If you have ever shared this sentiment, then I have good news for you. Ancient philosophy —and in particular, Stoicism— was just as concerned with practice as it was with theory — maybe even more so.

Ancient philosophers had, after all, one very specific goal in mind: to teach you how to live a good life. Further, at this time in history, philosophy was what professor Michael Sugrue called “the great equalizer of men”. It was not limited to an elite minority, it was meant for the people. Even Stoicism takes its name from the painted porch (stoa poikilê) in which Stoics held their lectures, right in the middle of the Agora, the busiest spot in Athens.

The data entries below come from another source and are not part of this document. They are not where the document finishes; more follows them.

-- ==== Sys2Proof/Proofs/Scope.lean ====
section
/-! SUPPORT. Proofs of the statements about the scope (00_scope.md): the open parameters (R6), and the bound on what the
sensor returns (R10). -/

namespace Sys2Proof.Machine

/-! ## No command writes the open parameters -/

@[simp] theorem decodeFrame_cfg (s : State) (frame : List Byte) : (decodeFrame s frame).cfg = s.cfg := rfl
@[simp] theorem analyze_cfg (s : State) (thr : Nat) (grid : List Half) : (analyze s thr grid).cfg = s.cfg := rfl
@[simp] theorem render_cfg (s : State) (tmin span : Nat) (grid : List Half) (hot : Option (Nat × Nat × Half)) :
    (render s tmin span grid hot).cfg = s.cfg := rfl
@[simp] theorem handOver_cfg (s : State) (ov : Overlay) : (handOver s ov).cfg = s.cfg := rfl

@[simp] theorem alert_cfg (s : State) (occ : Bool) (now : Long) : (alert s occ now).cfg = s.cfg := by
  rcases alert_cases s occ now with ⟨-, -, h⟩ | ⟨-, h⟩ <;> simp [h]

/-- Whatever command runs, in whatever stage, the open parameters stay (R6). -/
theorem exec_next_cfg {i : Instr} {s t : State} (h : exec i s = .next t) : t.cfg = s.cfg := by
  cases i with
  | acq => rcases exec_acq_next h with ⟨-, rfl⟩ | ⟨-, -, rfl⟩ | ⟨-, rfl⟩ | ⟨-, -, rfl⟩ <;> simp
  | val => rcases exec_val_next h with ⟨-, rfl⟩ | ⟨-, rfl | rfl⟩ | ⟨-, f, -, -, -, rfl⟩ <;> simp
  | dec => rcases exec_dec_next h with ⟨-, rfl⟩ | ⟨-, f, -, rfl⟩ <;> simp
  | ana thr => rcases exec_ana_next h with ⟨-, rfl⟩ | ⟨-, g, -, rfl⟩ <;> simp
  | alr => rcases exec_alr_next h with ⟨-, rfl⟩ | ⟨-, occ, -, -, -, rfl⟩ <;> simp
  | ren => rcases exec_ren_next h with ⟨-, rfl⟩ | ⟨-, g, a, d, m, -, -, -, -, rfl⟩ <;> simp
  | prs => rcases exec_prs_next h with ⟨-, rfl⟩ | ⟨-, ct, hv, -, -, rfl⟩ <;> simp
  | endCycle => simp [exec_end_next h]
  | rdr n => obtain ⟨c, d, rfl, -⟩ := exec_rdr_next h; simp
  | rdt k => obtain ⟨c, d, rfl, -⟩ := exec_rdt_next h; simp

/-- Settles O54: waiting, reset and an illegal word leave the parameters, and so does every command. -/
theorem parametersFixed : Obligations.ParametersFixed := by
  intro s t h
  rcases step_cases s with ⟨-, hs⟩ | ⟨rest, -, hs⟩ | ⟨w, rest, why, -, -, hs⟩ | ⟨w, rest, i, -, -, hs⟩
  · obtain rfl := Host.Outcome.next.inj (hs.symm.trans h)
    rfl
  · obtain rfl := Host.Outcome.next.inj (hs.symm.trans h)
    exact State.applyReset_cfg _
  · obtain rfl := Host.Outcome.next.inj (hs.symm.trans h)
    exact State.illegalWord_cfg _
  · simpa using exec_next_cfg (hs.symm.trans h)

/-! ## A read beyond the bound -/

/-- The sensor breaks its contract: the next listed read is longer than a frame, and data is pending (R10). -/
theorem readTooLong_iff {s : State} :
    readTooLong s = true ↔ 1544 < (s.env.reads.headD []).length ∧ (sensorPending s).1 = true := by
  simp [readTooLong]

/-- In stage 0, `ACQ` refuses a read that breaks the sensor's contract (U13). -/
theorem exec_acq_of_readTooLong {s : State} (hs : s.stage = .idle) (hlong : readTooLong s = true) :
    exec .acq s = .refused .sensorReadTooLong :=
  (guardStage_pass hs _).trans (if_pos hlong)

Perhaps there is no better example of how practical and universal Stoicism is than that of Epictetus.

Epictetus was one of the highest authorities in Stoicism and, during Marcus Aurelius’ time, he was considered the Stoic par excellence. Marcus Aurelius himself admired Epictetus and mentions him many-many times during his Meditations. This wouldn’t be particularly interesting if it weren’t for a beautiful irony… Epictetus was a slave who never wrote anything. Let me say that again: what’s probably the biggest authority in Stoicism was a servant who, incidentally, didn’t care enough about theory to write it down.

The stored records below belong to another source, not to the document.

-- ==== Sys2Proof/Certificates/Slice0/Obligations.lean ====
section
/-! DEFINITION. The statements for the provers. -/
open Sys2Proof Sys2Proof.Machine Sys2Proof.Safety

/-! ### The whole machine -/

/-- A step with commands waiting is the effect of the command at the front on the state with the
queue's rest (the model's convention, log 1). -/
def Obligations.StepRunsTheFrontCommand : Prop :=
  ∀ (c : Instr) (l : List Instr) (s : State), s.pending = c :: l →
    step s = exec c { s with pending := l }

/-- What entry to STARTING at a cold power-on leaves (R18, R28, R41, R62, R85, R88, R115, R134, R163),
and the tamper channels, QUIET with no trips, no times, no raw edges and no report, every window closed
and every timer stopped (R149). That the model begins there is its own choice (log 1). -/
def Obligations.ResetIsAColdStart : Prop :=
  let s := State.reset
  s.sys.part = .starting ∧ s.sys.kind = .cold
    ∧ s.gate.profile = none ∧ s.gate.slotGuard = 0 ∧ s.gate.guardA = false ∧ s.gate.guardB = false
    ∧ s.gate.inhibit = false ∧ s.gate.held = [] ∧ s.gate.waiters = []
    ∧ s.orders.slots = Vector.replicate 16 .free ∧ s.orders.queue = []
    ∧ s.ev.w = 0 ∧ s.ev.r = 0 ∧ s.ev.dropped = 0 ∧ s.ev.seq = 0 ∧ s.ev.guardFlag = false
    ∧ s.ev.attn = false ∧ s.ev.announced = false
    ∧ s.cal.time = ⟨0, 1, 1, 0, 0, 0⟩ ∧ s.cal.sub = 0 ∧ s.cal.weekday = 6 ∧ s.cal.valid = false
    ∧ s.cal.band = 0
    ∧ s.tariff.active = none ∧ s.tariff.swap = .idle
    ∧ s.coin.passages = [] ∧ s.coin.arrival = 1 ∧ s.coin.request = .idle
    ∧ s.coin.inhibits = 0b111111
    ∧ s.meter.purse = ⟨.absent, 0, 0, 0, 0, 0, .nothing⟩ ∧ s.meter.metered = none
    ∧ s.meter.demand = .idle ∧ s.meter.warnTimer = none
    ∧ s.call.station = .idle ∧ s.call.hook = false ∧ s.call.mode = .closed
    ∧ s.call.ordered = false ∧ s.call.dialQueue = [] ∧ s.call.cur = none ∧ s.call.claim = .free
    ∧ s.call.reportClaim = none
    ∧ s.line.state = .released ∧ s.line.seize = false
    ∧ s.report.queue = [] ∧ s.report.round = .noRound
    ∧ (∀ ch, (getChan ch s).state = .quiet ∧ (getChan ch s).trips = 0
        ∧ (getChan ch s).first = ⟨0, 0, 0, 0, 0⟩ ∧ (getChan ch s).last = ⟨0, 0, 0, 0, 0⟩
        ∧ (getChan ch s).raw = 0 ∧ (getChan ch s).status = .idle)
    ∧ s.tamper.shockWindow = none ∧ s.tamper.shockCount = 0 ∧ s.tamper.quiet = none
    ∧ s.tamper.slotBlock = none ∧ s.tamper.slotClear = none ∧ s.tamper.lossTimer = none
    ∧ s.tamper.presentTimer = none ∧ s.tamper.force = none

/-- The reset state meets the invariants below: the calendar is in its ranges (R37, R38, R43), the escrow
list holds at most 10 entries (R76), the Post Queue at most 16 (R12), the Event Ring at most 32 unread
records and the Call Record Ring at most 64 (R30, R165), and the memory is in its canonical form. That form
is the model's own (log 2), and so is that the model begins in this state (log 1). -/
def Obligations.ResetMeetsTheInvariants : Prop :=
  memoryKept State.reset ∧ calendarInRange State.reset ∧ laneHolds State.reset
    ∧ postsHold State.reset ∧ ringsHold State.reset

Isn’t this fascinating? On the one hand, you have an emperor; on the other, a slave. Under the law, two opposites; under Stoicism, two men.

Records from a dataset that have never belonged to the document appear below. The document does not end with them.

/-! ### updLine -/

@[simp] theorem updLine_sys (f : Line → Line) (s : State) : (updLine f s).sys = s.sys := rfl
@[simp] theorem updLine_mem (f : Line → Line) (s : State) : (updLine f s).mem = s.mem := rfl
@[simp] theorem updLine_gate (f : Line → Line) (s : State) : (updLine f s).gate = s.gate := rfl
@[simp] theorem updLine_orders (f : Line → Line) (s : State) :
    (updLine f s).orders = s.orders := rfl
@[simp] theorem updLine_ev (f : Line → Line) (s : State) : (updLine f s).ev = s.ev := rfl
@[simp] theorem updLine_ring (f : Line → Line) (s : State) : (updLine f s).ring = s.ring := rfl
@[simp] theorem updLine_tally (f : Line → Line) (s : State) : (updLine f s).tally = s.tally := rfl
@[simp] theorem updLine_visit (f : Line → Line) (s : State) : (updLine f s).visit = s.visit := rfl
@[simp] theorem updLine_cal (f : Line → Line) (s : State) : (updLine f s).cal = s.cal := rfl
@[simp] theorem updLine_img (f : Line → Line) (s : State) : (updLine f s).img = s.img := rfl
@[simp] theorem updLine_tariff (f : Line → Line) (s : State) :
    (updLine f s).tariff = s.tariff := rfl
@[simp] theorem updLine_coin (f : Line → Line) (s : State) : (updLine f s).coin = s.coin := rfl
@[simp] theorem updLine_meter (f : Line → Line) (s : State) : (updLine f s).meter = s.meter := rfl
@[simp] theorem updLine_call (f : Line → Line) (s : State) : (updLine f s).call = s.call := rfl
@[simp] theorem updLine_line (f : Line → Line) (s : State) : (updLine f s).line = f s.line := rfl
@[simp] theorem updLine_tamper (f : Line → Line) (s : State) :
    (updLine f s).tamper = s.tamper := rfl
@[simp] theorem updLine_report (f : Line → Line) (s : State) :
    (updLine f s).report = s.report := rfl
@[simp] theorem updLine_pins (f : Line → Line) (s : State) : (updLine f s).pins = s.pins := rfl
@[simp] theorem updLine_fresh (f : Line → Line) (s : State) : (updLine f s).fresh = s.fresh := rfl
@[simp] theorem updLine_pending (f : Line → Line) (s : State) :
    (updLine f s).pending = s.pending := rfl

/-! ### updReport -/

@[simp] theorem updReport_sys (f : Report → Report) (s : State) : (updReport f s).sys = s.sys := rfl
@[simp] theorem updReport_mem (f : Report → Report) (s : State) : (updReport f s).mem = s.mem := rfl
@[simp] theorem updReport_gate (f : Report → Report) (s : State) :
    (updReport f s).gate = s.gate := rfl
@[simp] theorem updReport_orders (f : Report → Report) (s : State) :
    (updReport f s).orders = s.orders := rfl
@[simp] theorem updReport_ev (f : Report → Report) (s : State) : (updReport f s).ev = s.ev := rfl
@[simp] theorem updReport_ring (f : Report → Report) (s : State) :
    (updReport f s).ring = s.ring := rfl
@[simp] theorem updReport_tally (f : Report → Report) (s : State) :
    (updReport f s).tally = s.tally := rfl
@[simp] theorem updReport_visit (f : Report → Report) (s : State) :
    (updReport f s).visit = s.visit := rfl
@[simp] theorem updReport_cal (f : Report → Report) (s : State) : (updReport f s).cal = s.cal := rfl
@[simp] theorem updReport_img (f : Report → Report) (s : State) : (updReport f s).img = s.img := rfl
@[simp] theorem updReport_tariff (f : Report → Report) (s : State) :
    (updReport f s).tariff = s.tariff := rfl
@[simp] theorem updReport_coin (f : Report → Report) (s : State) :
    (updReport f s).coin = s.coin := rfl
@[simp] theorem updReport_meter (f : Report → Report) (s : State) :
    (updReport f s).meter = s.meter := rfl
@[simp] theorem updReport_call (f : Report → Report) (s : State) :
    (updReport f s).call = s.call := rfl
@[simp] theorem updReport_line (f : Report → Report) (s : State) :
    (updReport f s).line = s.line := rfl
@[simp] theorem updReport_tamper (f : Report → Report) (s : State) :
    (updReport f s).tamper = s.tamper := rfl
@[simp] theorem updReport_report (f : Report → Report) (s : State) :
    (updReport f s).report = f s.report := rfl
@[simp] theorem updReport_pins (f : Report → Report) (s : State) :
    (updReport f s).pins = s.pins := rfl
@[simp] theorem updReport_fresh (f : Report → Report) (s : State) :
    (updReport f s).fresh = s.fresh := rfl
@[simp] theorem updReport_pending (f : Report → Report) (s : State) :
    (updReport f s).pending = s.pending := rfl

Stoicism was founded by a guy named Zeno. You may have heard the name before if you’ve ever come across Zeno’s famous Achilles vs Tortoise Race paradox. Well, that’s not the Zeno I’m talking about. Our Zeno is a different Zeno.

In a nutshell, Zeno of Citium was the philosophically-inclined son of a merchant who, after suffering a devastating shipwreck, ended up in Athens. There, he decided to join the Cynics — one of the most hardcore schools of philosophy in the city. Cynics were willingly homeless and had no possessions. Despite their terrible appearance, they were famous for being very witty and humorous. They were also —unsurprisingly— very cynical, and said things like “May the sons of your enemies live in luxury!” or even:

“What sort of woman should one marry? If she’s beautiful, you’ll not have her to yourself; if she’s ugly, you’ll pay for it dearly.”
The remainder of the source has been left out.